__The task__.
Restate verbatim the span of lines below between the line with "def execCinv (a" and the line with "(l.stages.any fun r", including those two lines, and only that span.

__Supplied entries__.
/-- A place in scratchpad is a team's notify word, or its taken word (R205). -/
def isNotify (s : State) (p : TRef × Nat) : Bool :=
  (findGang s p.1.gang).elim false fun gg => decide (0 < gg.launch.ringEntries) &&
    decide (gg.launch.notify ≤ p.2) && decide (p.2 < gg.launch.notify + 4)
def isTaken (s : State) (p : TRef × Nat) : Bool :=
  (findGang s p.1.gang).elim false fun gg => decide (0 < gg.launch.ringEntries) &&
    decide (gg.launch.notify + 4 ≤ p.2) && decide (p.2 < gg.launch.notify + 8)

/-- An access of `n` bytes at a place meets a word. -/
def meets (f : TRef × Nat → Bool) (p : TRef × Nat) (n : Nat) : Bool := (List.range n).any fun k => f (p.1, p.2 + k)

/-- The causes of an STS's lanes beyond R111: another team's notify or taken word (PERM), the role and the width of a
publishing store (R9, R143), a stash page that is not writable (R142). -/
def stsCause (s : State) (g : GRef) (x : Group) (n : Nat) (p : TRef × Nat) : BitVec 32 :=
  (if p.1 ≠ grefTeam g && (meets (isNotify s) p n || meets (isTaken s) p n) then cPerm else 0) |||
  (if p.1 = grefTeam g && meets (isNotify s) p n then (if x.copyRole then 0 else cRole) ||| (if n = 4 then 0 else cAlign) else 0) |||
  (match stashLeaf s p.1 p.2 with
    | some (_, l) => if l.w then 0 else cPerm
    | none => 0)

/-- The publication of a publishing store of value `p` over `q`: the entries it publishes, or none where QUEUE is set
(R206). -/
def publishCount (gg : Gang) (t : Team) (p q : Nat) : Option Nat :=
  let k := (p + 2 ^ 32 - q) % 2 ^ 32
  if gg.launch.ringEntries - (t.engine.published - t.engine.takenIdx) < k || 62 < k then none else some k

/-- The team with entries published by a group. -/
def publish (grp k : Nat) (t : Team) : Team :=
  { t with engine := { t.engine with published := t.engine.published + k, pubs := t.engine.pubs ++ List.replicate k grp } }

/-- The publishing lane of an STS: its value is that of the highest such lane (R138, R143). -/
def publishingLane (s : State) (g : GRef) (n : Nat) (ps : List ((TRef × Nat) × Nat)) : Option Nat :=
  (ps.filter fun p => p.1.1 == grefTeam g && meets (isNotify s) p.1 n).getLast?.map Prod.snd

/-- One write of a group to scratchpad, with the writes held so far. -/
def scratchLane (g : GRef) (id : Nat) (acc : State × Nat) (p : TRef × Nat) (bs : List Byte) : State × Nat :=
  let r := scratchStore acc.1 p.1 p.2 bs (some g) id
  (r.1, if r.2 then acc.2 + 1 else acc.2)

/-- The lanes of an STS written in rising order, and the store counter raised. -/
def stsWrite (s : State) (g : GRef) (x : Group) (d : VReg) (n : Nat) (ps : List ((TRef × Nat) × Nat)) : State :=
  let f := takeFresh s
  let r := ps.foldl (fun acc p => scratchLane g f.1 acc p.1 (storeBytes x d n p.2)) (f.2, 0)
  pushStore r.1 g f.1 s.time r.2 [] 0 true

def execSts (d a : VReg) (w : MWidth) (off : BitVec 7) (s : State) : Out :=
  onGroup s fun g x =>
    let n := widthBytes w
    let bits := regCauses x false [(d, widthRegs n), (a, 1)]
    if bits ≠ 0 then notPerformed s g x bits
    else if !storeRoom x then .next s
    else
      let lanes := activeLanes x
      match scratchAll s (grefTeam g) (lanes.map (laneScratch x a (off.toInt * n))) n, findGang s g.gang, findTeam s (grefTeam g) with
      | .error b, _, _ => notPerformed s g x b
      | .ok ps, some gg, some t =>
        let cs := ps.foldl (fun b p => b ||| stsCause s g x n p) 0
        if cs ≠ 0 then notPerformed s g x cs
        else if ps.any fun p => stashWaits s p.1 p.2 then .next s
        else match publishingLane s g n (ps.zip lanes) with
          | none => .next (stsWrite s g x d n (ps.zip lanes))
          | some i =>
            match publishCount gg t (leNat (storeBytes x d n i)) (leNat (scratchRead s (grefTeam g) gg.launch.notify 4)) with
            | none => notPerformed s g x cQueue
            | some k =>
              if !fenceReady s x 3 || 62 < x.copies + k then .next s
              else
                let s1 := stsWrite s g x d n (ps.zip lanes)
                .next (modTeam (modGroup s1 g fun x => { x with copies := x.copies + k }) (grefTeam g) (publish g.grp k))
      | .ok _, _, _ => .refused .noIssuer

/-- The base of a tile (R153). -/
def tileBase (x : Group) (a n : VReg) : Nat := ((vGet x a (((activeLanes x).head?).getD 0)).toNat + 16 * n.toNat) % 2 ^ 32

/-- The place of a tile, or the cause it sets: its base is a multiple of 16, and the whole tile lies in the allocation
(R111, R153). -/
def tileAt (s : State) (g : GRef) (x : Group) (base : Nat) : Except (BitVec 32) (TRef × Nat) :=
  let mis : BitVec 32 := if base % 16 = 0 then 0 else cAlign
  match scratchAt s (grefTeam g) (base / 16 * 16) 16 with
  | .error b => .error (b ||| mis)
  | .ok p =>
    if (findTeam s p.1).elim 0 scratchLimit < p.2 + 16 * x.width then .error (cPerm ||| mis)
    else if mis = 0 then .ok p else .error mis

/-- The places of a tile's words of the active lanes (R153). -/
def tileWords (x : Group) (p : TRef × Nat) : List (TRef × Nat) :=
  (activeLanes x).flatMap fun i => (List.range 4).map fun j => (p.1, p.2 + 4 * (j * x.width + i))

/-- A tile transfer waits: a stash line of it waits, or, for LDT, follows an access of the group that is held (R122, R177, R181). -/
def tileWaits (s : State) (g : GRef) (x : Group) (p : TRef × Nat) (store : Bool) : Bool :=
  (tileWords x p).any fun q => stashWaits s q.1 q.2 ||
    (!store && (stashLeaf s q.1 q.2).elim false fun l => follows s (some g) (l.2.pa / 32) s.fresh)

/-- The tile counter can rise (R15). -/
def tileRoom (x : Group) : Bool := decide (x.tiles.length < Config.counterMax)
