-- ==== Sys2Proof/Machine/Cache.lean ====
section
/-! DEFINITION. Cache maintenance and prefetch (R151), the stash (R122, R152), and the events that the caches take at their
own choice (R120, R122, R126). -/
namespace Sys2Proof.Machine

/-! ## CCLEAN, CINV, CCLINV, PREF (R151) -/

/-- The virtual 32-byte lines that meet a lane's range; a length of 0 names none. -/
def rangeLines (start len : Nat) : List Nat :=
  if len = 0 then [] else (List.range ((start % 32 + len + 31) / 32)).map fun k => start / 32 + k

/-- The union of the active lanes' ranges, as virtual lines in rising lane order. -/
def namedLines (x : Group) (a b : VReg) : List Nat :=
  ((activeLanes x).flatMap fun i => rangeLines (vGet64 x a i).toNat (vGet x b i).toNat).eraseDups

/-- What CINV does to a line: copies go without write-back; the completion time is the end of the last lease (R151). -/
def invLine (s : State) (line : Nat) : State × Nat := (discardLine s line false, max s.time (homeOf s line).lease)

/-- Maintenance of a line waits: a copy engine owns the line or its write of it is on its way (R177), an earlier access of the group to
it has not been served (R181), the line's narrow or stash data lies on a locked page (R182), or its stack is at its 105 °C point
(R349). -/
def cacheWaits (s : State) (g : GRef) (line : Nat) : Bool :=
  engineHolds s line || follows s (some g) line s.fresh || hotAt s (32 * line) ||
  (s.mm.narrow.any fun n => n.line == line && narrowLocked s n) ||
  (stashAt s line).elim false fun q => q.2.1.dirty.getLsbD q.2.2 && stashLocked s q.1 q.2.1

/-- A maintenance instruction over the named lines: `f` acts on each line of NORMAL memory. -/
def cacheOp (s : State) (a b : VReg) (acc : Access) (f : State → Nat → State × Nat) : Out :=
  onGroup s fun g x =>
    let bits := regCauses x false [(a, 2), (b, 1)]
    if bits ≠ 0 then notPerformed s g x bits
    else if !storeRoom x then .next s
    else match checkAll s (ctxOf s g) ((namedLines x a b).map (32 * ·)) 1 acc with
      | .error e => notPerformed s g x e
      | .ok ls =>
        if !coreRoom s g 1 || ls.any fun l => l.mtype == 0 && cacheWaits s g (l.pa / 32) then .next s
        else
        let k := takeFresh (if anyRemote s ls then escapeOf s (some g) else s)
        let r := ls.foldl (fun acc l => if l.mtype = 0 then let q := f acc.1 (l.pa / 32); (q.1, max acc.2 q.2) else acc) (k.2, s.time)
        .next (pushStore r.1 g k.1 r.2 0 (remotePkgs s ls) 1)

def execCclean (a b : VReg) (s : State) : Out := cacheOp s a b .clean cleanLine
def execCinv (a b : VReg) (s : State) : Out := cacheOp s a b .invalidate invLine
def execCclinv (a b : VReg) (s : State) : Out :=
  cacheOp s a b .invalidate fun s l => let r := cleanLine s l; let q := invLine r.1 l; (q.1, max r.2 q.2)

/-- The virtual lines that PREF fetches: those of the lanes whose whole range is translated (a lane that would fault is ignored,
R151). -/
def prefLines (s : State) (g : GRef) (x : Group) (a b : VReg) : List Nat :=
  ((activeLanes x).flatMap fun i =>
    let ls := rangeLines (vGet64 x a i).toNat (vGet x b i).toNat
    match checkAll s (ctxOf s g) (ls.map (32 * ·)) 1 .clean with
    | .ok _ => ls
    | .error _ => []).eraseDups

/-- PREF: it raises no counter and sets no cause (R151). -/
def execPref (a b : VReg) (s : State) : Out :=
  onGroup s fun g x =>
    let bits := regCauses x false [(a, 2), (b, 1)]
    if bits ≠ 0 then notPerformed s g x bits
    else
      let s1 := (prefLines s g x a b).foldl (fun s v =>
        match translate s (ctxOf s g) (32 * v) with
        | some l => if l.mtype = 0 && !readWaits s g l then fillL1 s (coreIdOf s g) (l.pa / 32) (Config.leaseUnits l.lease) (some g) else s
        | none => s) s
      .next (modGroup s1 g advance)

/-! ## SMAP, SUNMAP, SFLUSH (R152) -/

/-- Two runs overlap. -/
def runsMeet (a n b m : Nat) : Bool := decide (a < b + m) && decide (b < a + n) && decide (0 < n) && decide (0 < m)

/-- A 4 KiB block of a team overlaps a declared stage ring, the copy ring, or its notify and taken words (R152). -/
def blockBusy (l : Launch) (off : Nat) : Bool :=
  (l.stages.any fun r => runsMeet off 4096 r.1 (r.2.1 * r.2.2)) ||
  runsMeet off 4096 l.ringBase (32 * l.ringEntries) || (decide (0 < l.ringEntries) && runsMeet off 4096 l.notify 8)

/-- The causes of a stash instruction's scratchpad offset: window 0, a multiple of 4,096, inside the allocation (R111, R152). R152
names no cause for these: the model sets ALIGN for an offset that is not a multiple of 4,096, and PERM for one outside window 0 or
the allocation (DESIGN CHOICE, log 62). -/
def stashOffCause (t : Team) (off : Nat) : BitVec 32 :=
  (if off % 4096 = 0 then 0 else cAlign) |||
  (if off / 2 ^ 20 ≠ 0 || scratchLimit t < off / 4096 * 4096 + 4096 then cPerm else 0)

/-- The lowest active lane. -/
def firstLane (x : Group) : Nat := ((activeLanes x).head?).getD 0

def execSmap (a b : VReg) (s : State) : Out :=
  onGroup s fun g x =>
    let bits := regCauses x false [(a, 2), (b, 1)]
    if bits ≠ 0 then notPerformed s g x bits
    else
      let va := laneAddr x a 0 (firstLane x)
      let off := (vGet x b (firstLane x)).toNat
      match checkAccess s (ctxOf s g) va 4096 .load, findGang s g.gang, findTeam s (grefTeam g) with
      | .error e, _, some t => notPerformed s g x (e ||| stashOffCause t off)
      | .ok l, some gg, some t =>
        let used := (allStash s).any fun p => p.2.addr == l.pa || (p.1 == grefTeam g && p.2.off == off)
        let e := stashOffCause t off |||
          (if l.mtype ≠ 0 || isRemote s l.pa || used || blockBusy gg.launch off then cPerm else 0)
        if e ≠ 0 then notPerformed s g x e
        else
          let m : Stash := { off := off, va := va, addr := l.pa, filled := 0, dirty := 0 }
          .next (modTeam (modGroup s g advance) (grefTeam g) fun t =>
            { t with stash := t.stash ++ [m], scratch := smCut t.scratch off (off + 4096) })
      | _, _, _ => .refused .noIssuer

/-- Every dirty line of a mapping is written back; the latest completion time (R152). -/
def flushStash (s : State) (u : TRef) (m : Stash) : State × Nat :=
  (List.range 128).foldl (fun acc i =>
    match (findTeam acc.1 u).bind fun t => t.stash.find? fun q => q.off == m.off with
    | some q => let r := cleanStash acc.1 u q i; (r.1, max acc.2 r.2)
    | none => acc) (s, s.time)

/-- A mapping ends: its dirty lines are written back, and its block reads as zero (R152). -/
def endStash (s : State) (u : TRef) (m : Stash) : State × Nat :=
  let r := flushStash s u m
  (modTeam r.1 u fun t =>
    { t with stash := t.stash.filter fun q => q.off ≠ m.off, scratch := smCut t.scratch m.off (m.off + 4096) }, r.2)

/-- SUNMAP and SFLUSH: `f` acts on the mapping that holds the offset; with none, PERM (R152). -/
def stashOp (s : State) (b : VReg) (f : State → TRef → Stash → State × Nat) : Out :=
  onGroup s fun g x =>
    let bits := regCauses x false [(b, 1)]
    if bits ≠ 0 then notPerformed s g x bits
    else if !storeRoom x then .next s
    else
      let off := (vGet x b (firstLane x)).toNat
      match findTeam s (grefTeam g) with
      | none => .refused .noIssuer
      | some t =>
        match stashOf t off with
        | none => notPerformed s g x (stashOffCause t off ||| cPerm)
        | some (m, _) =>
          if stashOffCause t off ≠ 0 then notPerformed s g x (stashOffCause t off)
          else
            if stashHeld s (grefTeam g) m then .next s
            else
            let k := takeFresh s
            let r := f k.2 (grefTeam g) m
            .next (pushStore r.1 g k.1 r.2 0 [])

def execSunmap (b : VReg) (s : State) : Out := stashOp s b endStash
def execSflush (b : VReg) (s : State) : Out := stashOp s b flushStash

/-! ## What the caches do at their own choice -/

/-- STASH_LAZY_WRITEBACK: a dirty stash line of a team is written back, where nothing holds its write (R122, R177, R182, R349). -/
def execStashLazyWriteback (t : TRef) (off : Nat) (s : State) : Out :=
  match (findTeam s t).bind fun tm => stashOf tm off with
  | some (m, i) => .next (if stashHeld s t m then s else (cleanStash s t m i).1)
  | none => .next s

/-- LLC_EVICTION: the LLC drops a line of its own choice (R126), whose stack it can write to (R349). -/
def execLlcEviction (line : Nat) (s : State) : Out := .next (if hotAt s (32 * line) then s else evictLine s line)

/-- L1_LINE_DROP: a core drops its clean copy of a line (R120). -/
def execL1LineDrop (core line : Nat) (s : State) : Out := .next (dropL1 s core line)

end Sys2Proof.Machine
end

__Solution for this exercise__.
def execCinv (a b : VReg) (s : State) : Out := cacheOp s a b .invalidate invLine
def execCclinv (a b : VReg) (s : State) : Out :=
  cacheOp s a b .invalidate fun s l => let r := cleanLine s l; let q := invLine r.1 l; (q.1, max r.2 q.2)

/-- The virtual lines that PREF fetches: those of the lanes whose whole range is translated (a lane that would fault is ignored,
R151). -/
def prefLines (s : State) (g : GRef) (x : Group) (a b : VReg) : List Nat :=
  ((activeLanes x).flatMap fun i =>
    let ls := rangeLines (vGet64 x a i).toNat (vGet x b i).toNat
    match checkAll s (ctxOf s g) (ls.map (32 * ·)) 1 .clean with
    | .ok _ => ls
    | .error _ => []).eraseDups

/-- PREF: it raises no counter and sets no cause (R151). -/
def execPref (a b : VReg) (s : State) : Out :=
  onGroup s fun g x =>
    let bits := regCauses x false [(a, 2), (b, 1)]
    if bits ≠ 0 then notPerformed s g x bits
    else
      let s1 := (prefLines s g x a b).foldl (fun s v =>
        match translate s (ctxOf s g) (32 * v) with
        | some l => if l.mtype = 0 && !readWaits s g l then fillL1 s (coreIdOf s g) (l.pa / 32) (Config.leaseUnits l.lease) (some g) else s
        | none => s) s
      .next (modGroup s1 g advance)

/-! ## SMAP, SUNMAP, SFLUSH (R152) -/

/-- Two runs overlap. -/
def runsMeet (a n b m : Nat) : Bool := decide (a < b + m) && decide (b < a + n) && decide (0 < n) && decide (0 < m)

/-- A 4 KiB block of a team overlaps a declared stage ring, the copy ring, or its notify and taken words (R152). -/
def blockBusy (l : Launch) (off : Nat) : Bool :=
  (l.stages.any fun r => runsMeet off 4096 r.1 (r.2.1 * r.2.2)) ||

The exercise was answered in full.